Tesco needs to up its marketing strategy for non-smartphone users

By Loulla-Mae Eleftheriou-Smith, marketingmagazine.co.uk, Wednesday, 15 June 2011 01:51PM

Tesco needs to boost its marketing strategy aimed at non-smartphone users, according to a key Tesco executive speaking at the Internet Advertising Bureau (IAB) Mobile Engage conference.

Tesco: beeping ad boosts use supermarket's mobile service

Tesco: beeping ad boosts use supermarket's mobile service

Nick Lansley, head of research and development at Tesco, was one of the key speakers at the event, which championed the rise of mobile as an advertising platform.

Lansley was speaking in a "spotlight" session on mobile commerce.

He said: "A lot of our customers cannot afford smartphones," adding that the most popular mobile phones sold in Tesco "can only do voice and texting".

Lansley said: "They cost £18 or £19 and we sell them by the thousand. Those are our very basic phones.

"We should be creating a service for customers who can't afford anything better."

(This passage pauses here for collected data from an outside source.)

/-- Lane `l` has a TX_DIRECT cell in some template; with `beacon`, one on its beacon entry. -/
def hasDirect (b : Img) (beacon : Bool) (l : Nat) : Bool :=
  (List.range (Hdr.templates b)).any fun t => (List.range 100).any fun s =>
    let w := cellWord b t s l
    CellW.action w == 3 && (!beacon || onBeaconEntry b l w)

/-- A TX_DIRECT cell of lane `l` may carry what is meant for a lantern: on its PRIMARY lane, or on any where that one has no such cell (DESIGN
CHOICE, log entry 60). -/
def servesLantern (b : Img) (beacon : Bool) (l i : Nat) : Bool :=
  let primary := le b (schedOff b i + 12) 1
  l == primary || !hasDirect b beacon primary

/-- A lane serves a join answer. -/
def servesJoin (b : Img) (l : Nat) (q : JoinReq) : Bool :=
  match q.ans with
  | .accept i _ => servesLantern b true l i
  | .confirm i => servesLantern b true l i
  | .refuse _ => true

/-- The answer to a join (R148, R149). -/
def fillAnswer (b : Img) (abs l : Nat) (q : JoinReq) (m : Main) : Option TlpFrame × Main :=
  let drop (f : JoinReq → Bool) (m : Main) : Main := showJoins { m with ctx := { m.ctx with joinQ := m.ctx.joinQ.filter fun x => !f x } }
  match q.ans with
  | .accept i keep =>
    let parts := if keep then 0 else schedParts b i
    let key := match m.key.work[0] with | some k => k.key | none => 0
    match sealJoin m b q.eui (.joinAccept q.eui i (schedHash b i) keep parts key) abs l with
    | none => (none, m)
    | some f =>
      let m := answered [i] (drop (· == q) m)
      let m := withDirect l (fun ds => (ds.takeWhile isPart) ++ (List.range parts).map (Direct.part i) ++ ds.dropWhile isPart) m
      (some f, m.count F.PE_CNT 12)
  | .refuse reason =>
    match sealJoin m b q.eui (.joinRefuse q.eui reason) abs l with
    | none => (none, m)
    | some f => (some f, record 0x0405 q.eui (q.eui / 2 ^ 32) reason 0 ((drop (· == q) m).count F.PE_CNT 13))
  | .confirm i =>
    let inBlock (x : JoinReq) : Bool := match x.ans with
      | .confirm j => j / 64 == i / 64 && decide (x.slot ≤ abs)
      | _ => false
    let ls := (m.ctx.joinQ.filter inBlock).filterMap fun x => match x.ans with
      | .confirm j => some j
      | _ => none
    let map := maskOf 64 fun k => ls.contains (i / 64 * 64 + k)
    match sealFrame m b 5 ((Mgmt.blockConfirm (i / 64) map).body 0xFFFF) abs l with
    | none => (none, m)
    | some f => (some f, (answered ls (drop inBlock m)).count F.PE_CNT 12 ls.length)

/-- The next lantern at or after `i` whose schedule differs between the running and the armed bundle (R150). -/
def nextPush (b a : Img) (i : Nat) : Option Nat :=
  ((List.range (min (Hdr.lanterns b) (Hdr.lanterns a))).drop i).find? fun j => schedRecord b j != schedRecord a j

/-- A SCHEDULE frame of the armed epoch, where one is left to push. -/
def fillPush (b : Img) (abs l : Nat) (m : Main) : Option TlpFrame × Main :=
  match m.ctx.push, bankIn m Bk.armed with
  | some (i, part), some k =>
    let a := (bankOf m k).img
    match nextPush b a i with
    | none => (none, { m with ctx := { m.ctx with push := none } })
    | some j =>
      if !servesLantern b false l j then (none, { m with ctx := { m.ctx with push := some (j, if j = i then part else 0) } })
      else
      let part := if j = i then part else 0
      match sealSchedule m b a j part abs l with
      | none => (none, m)
      | some f =>
        let next := if part + 1 < schedParts a j then (j, part + 1) else (j + 1, 0)
        (some f, ({ m with ctx := { m.ctx with push := some next } } : Main).count F.PE_CNT 15)
  | _, _ => (none, m)

/-- The first level of the lane's direct queue that is due. -/
def fillFirstLevel (p : Main) (b : Img) (abs l : Nat) (m : Main) : Option (Option TlpFrame × List PendEntry × Main) :=
  (vget m.ctx.direct l []).findSome? fun d => match d with
    | .level i slot => if slot ≤ abs then some (fillLevel p b abs l i (withDirect l (fun q => q.erase d) m)) else none
    | .part _ _ => none

/-- A TX_DIRECT cell takes the head of its lane's direct queue (R37). On the beacon entry these are the schedule parts owed to a lantern that
has joined, the oldest join answer, and a lantern's level, in this order; on another entry only the levels. A schedule push takes a cell
that nothing else claims (R150). The order is a DESIGN CHOICE (log entry 60). -/
def fillDirect (p : Main) (b : Img) (abs l w : Nat) (m : Main) : Option TlpFrame × List PendEntry × Main :=
  let plain (r : Option TlpFrame × Main) : Option TlpFrame × List PendEntry × Main := (r.1, [], r.2)
  let beacon := onBeaconEntry b l w
  match if beacon then (vget m.ctx.direct l []).head? else none with
  | some (.part i k) => plain (sealSchedule m b b i k abs l, withDirect l (·.drop 1) m)
  | _ =>
    match if beacon then m.ctx.joinQ.find? fun q => decide (q.slot ≤ abs) && servesJoin b l q else none with
    | some q => plain (fillAnswer b abs l q m)
    | none => (fillFirstLevel p b abs l m).getD (plain (fillPush b abs l m))

/-! ### IMAGE (R136, R532) -/

def limgByte (m : Main) (i : Nat) : Byte := sget (fun _ => 0) m.upd.limg i
def limgLe (m : Main) (o n : Nat) : Nat := leVal ((List.range n).map fun i => limgByte m (o + i))

/-- Segments of the held lantern image: its manifest and its octets. -/
def limgSegs (m : Main) : Nat := (64 + limgLe m 12 4 + 255) / 256

def chainOf (m : Main) (c : Nat) : Option LChain := sget (fun _ => none) m.upd.chains c
def withChain (c : Nat) (v : Option LChain) (m : Main) : Main :=
  { m with upd := { m.upd with chains := sset (fun _ => none) m.upd.chains c v } }

/-- The lanterns of a chain, in its order. -/
def chainLanterns (b : Img) (c : Nat) : List Nat :=
  let o := sectOff b 15 + 128 * c
  (List.range (le b o 1)).map fun k => le b (o + 2 + 2 * k) 2

/-- The map of a chain's present run: each lantern with its successor. -/
def chainMap (b : Img) (c : Nat) (k : LChain) : List (Nat × Nat) :=
  let ls := (chainLanterns b c).filter fun i => !k.out.contains i
  ls.zip (ls.drop 1 ++ [0xFFFF])

/-- The next IMAGE frame of a running chain. -/
def fillImage (b : Img) (abs l w : Nat) (m : Main) : Option TlpFrame × Main :=
  let c := CellW.pref w
  match chainOf m c with
  | none => (none, m)
  | some k =>
    let segs := limgSegs m
    if segs < k.seg then (none, m)
    else
      let map := chainMap b c k
      let data := if k.seg = 0 then leBytes 2 k.named ++ leBytes 2 map.length ++ map.flatMap fun e => leBytes 2 e.1 ++ leBytes 2 e.2
        else (List.range 256).map fun i => limgByte m (256 * (k.seg - 1) + i)
      let last := k.seg == segs && k.seg != 0
      let next := if k.named = 0xFFFF then (map.headD (0xFFFF, 0)).1 else k.named
      let body := leBytes 2 c ++ leBytes 2 next ++ (List.range 4).map (fun i => limgByte m (16 + i)) ++
        leBytes 3 (if k.seg = 0 then 0xFF0000 + k.resume else k.seg - 1) ++ leBytes 1 (natOf last) ++ (data ++ zeros 256).take 256
      match sealFrame m b 4 body abs l with
      | none => (none, m)
      | some f => (some f, withChain c (some { k with seg := k.seg + 1, lastAt := if last then some (abs / 100) else k.lastAt }) m)

/-! ### The fetch -/

/-- A seat-0 transmit cell is filled, and its frame kept for its twin and for the digest; a course that is repeated leaves one of each. -/
def fillCell (p : Main) (b : Img) (abs l w : Nat) (m : Main) : Option TlpFrame × List PendEntry × Main :=
  let keep (f : Option TlpFrame) (m : Main) : Main := { m with ylm := { m.ylm with built := (m.ylm.built.filter fun x => !(x.1 == abs && x.2.1 == l)) ++ [(abs, l, f)] } }
  match CellW.action w with
  | 1 =>
    let r := fillSheaf p b abs l w m
    (r.1, r.2.1, keep r.1 r.2.2)
  | 2 =>
    let m := if m.key.work[0].isSome then fillContinuation p b abs l 256 m else m
    (frameOf m abs l, [], m)
  | 3 =>
    let r := fillDirect p b abs l w m
    (r.1, r.2.1, keep r.1 r.2.2)
  | 4 =>
    let f := fillBeacon p b abs l w m
    (f, [], keep f m)
  | 5 =>
    let r := fillImage b abs l w m
    (r.1, [], keep r.1 r.2)
  | _ => (none, [], m)

/-- The cell of lane `l` that begins in slot `abs` is fetched. In LISTEN the lanes listen only (R562): a transmit cell of the own
seat is not executed, and nothing is built. -/
def fetchCell (p : Main) (b : Img) (abs : Nat) (m : Main) (l : Nat) : Main :=
  let w := wordAt b abs l
  let put (c : Option Cell) (m : Main) : Main := { m with ylm := { m.ylm with next := vmod m.ylm.next l fun _ => c } }
  let cell (shadow : Bool) (f : Option TlpFrame) (es : List PendEntry) : Option Cell := some ⟨w, abs, shadow, f, es, false, false⟩
  if CellW.action w = 10 then put none m
  else if !isTx w then put (cell false none []) m
  else
    let shadow := CellW.seat w != ownSeat m
    if m.exec = Ex.running then
      if CellW.seat w = 0 then
        let r := fillCell p b abs l w m
        put (cell shadow r.1 r.2.1) r.2.2
      else put (cell shadow ((sourceCell b abs l w).bind fun s => frameOf m s l) []) m
    else put (if shadow then cell true none [] else none) m

/-- The cells of slot `abs` are fetched and their fill is done. -/
def fetchSlot (abs : Nat) (m : Main) : Main :=
  match runImg m with
  | some b =>
    if cellsRun m then
      let p := preview abs m
      (List.range 8).foldl (fetchCell p b abs) { m with ylm := { m.ylm with deferred := false } }
    else { m with ylm := { m.ylm with next := Vector.replicate 8 none, deferred := false } }
  | none => { m with ylm := { m.ylm with next := Vector.replicate 8 none, deferred := false } }

/-- The armed switch can be made at the boundary of a course (R60, R63, R65). -/
def switchDue (m : Main) (course : Nat) : Bool :=
  match bankIn m Bk.armed with
  | some k => armLoaded m k && confirmed m && decide (switchAt m ≤ course)
  | none => false

/-- The next course boundary is that of a pending rollback. -/
def rollbackDue (m : Main) : Bool := m.ylm.rollback.any fun r => decide (r.1 ≤ 1)

/-- SLOT_FETCH: the slot after the present one. The first slot of a course at whose boundary the plan changes is fetched there,
under the plan that it carries (R64). -/
def slotFetch (m : Main) : Main :=
  let abs := m.slotNow + 1
  if abs % 100 = 0 ∧ (switchDue m (abs / 100) ∨ rollbackDue m) then
    { m with ylm := { m.ylm with next := Vector.replicate 8 none, deferred := true } }
  else fetchSlot abs m

/-! ### The deadlines -/

/-- The executor's counters by lane. -/
def ylmUnused (l : Nat) (m : Main) : Main := m.count F.YLM_UNUSED l

/-- A cell underrun (R43, R46). It counts in the course in which it is found: that of slot 0's cell, 300 µs before the slot, in the course
before (DESIGN CHOICE, log entry 67). -/
def underrun (l abs : Nat) (m : Main) : Main :=
  let m := (m.count F.YLM_UNDERRUNS l).putBit F.YLM_ERR_UNDERRUN true
  let y : Ylm := { m.ylm with underrun := true, cur := { m.ylm.cur with underruns := vmod m.ylm.cur.underruns l (· + 1) } }
  sky { m with ylm := y } 0x02 (l * 2 ^ 29 + abs % 100 * 2 ^ 16) (some l)

/-- The frame's airtime fits its cell (R45). -/
def fits (b : Img) (l w : Nat) (f : TlpFrame) : Bool :=
  decide (airtime (chanAt b l (CellW.chan w)) (psduLen l (16 + f.body.length)) ≤ airLimit (CellW.len w))

/-- The fetched cell of a lane is sent as IDLE, or sends nothing. -/
def idleCell (l : Nat) (m : Main) : Main :=
  { m with ylm := { m.ylm with next := vmod m.ylm.next l fun c => c.map fun k => { k with idle := true } } }

/-- A transmit cell of the own seat at the fill deadline; `late` says that its payload is not sealed, which idles a cell of plan content
alone: a demand cell with something waiting is still sent (DESIGN CHOICE, log entry 67). A MUTED module, and one
without a network key, send nothing, and their cells are unused (R425, R483). -/
def deadlineCell (late : Bool) (l : Nat) (c : Cell) (b : Img) (m : Main) : Main :=
  let a := CellW.action c.word
  let content := a == 1 || a == 4
  if m.bit F.RED_STATUS_MUTED || m.key.work[0].isNone then idleCell l (ylmUnused l m)
  else
    match c.frame with
    | none => idleCell l (if content && (sourceCell b c.start l c.word).isSome then underrun l c.start m else ylmUnused l m)
    | some f =>
      if content && late then idleCell l (underrun l c.start m)
      else if !fits b l c.word f then
        idleCell l (underrun l c.start ((m.count F.YLM_OVERLENGTH l).putBit F.YLM_ERR_OVERLENGTH true))
      else m

/-- A transmit cell of the own seat that is fetched and not yet counted. -/
def ownCell (m : Main) (l : Nat) : Option Cell :=
  (vget m.ylm.next l none).bind fun c => if isTx c.word && !c.shadow && !c.idle then some c else none

/-- FILL_DEADLINE; `late` is the mask of lanes whose payload is not sealed. -/
def fillDeadline (late : Nat) (m : Main) : Main :=
  match runImg m with
  | none => m
  | some b =>
    (List.range 8).foldl (fun m l =>
      match ownCell m l with
      | some c => if CellW.action c.word = 8 then m else deadlineCell (bitOf late l) l c b m
      | none => m) m

/-- BIND_CUTOFF: what is bound to the WAVE_RESERVE cells of the coming slot is taken; a cell with nothing bound is unused. A cell
whose decision came late sends nothing and is not counted. -/
def bindCutoff (m : Main) : Main :=
  match runImg m with
  | none => m
  | some b =>
    (List.range 8).foldl (fun m l =>
      match ownCell m l with
      | some c =>
        if CellW.action c.word ≠ 8 then m
        else
          match sourceCell b c.start l c.word with
          | none => idleCell l (ylmUnused l m)
          | some s =>
            if boundLate m s l then idleCell l m
            else if m.bit F.RED_STATUS_MUTED || m.key.work[0].isNone then idleCell l (ylmUnused l m)
            else
              match frameOf m s l with
              | none => idleCell l (ylmUnused l m)
              | some f =>
                let m : Main := { m with ylm := { m.ylm with next := vmod m.ylm.next l fun k => k.map fun k => { k with frame := some f } } }
                if fits b l c.word f then m
                else idleCell l (underrun l c.start ((m.count F.YLM_OVERLENGTH l).putBit F.YLM_ERR_OVERLENGTH true))
      | none => m) m

def execSlotFetch (s : State) : Result := s.onMain slotFetch
def execFillDeadline (late : Nat) (s : State) : Result := s.onMain (fillDeadline late)
def execBindCutoff (s : State) : Result := s.onMain bindCutoff

end Sys2Proof.Machine
end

Lansley said Tesco needed to better target these consumers with enhanced services.

Commenting about the company's broader mobile strategy, Lansley said the development of Tesco's mobile and digital strategy had been to make online shopping "better, simpler and cheaper" for the customer.

Selling online grocery shopping was the "most challenging product you can sell on the internet," because it was "difficult to get excited about".

Lansley explained that Tesco had made a step-change in its online and mobile shopping processes, to create an "effortless" experience for the consumer.

He demonstrated the result of Tesco’s current mobile marketing strategy by showing its "beeping’ ad", which boosted the use of the mobile service "within seconds of the ad airing".

The ad demonstrates Tesco's iPhone app that allows consumers to scan products that they would like to add to their grocery basket.

Yesterday, Ian Carrington, head of mobile (EMEA), Google, told the conference that nearly eight out of 10 brands working with the search giant were not ready for the mobile explosion.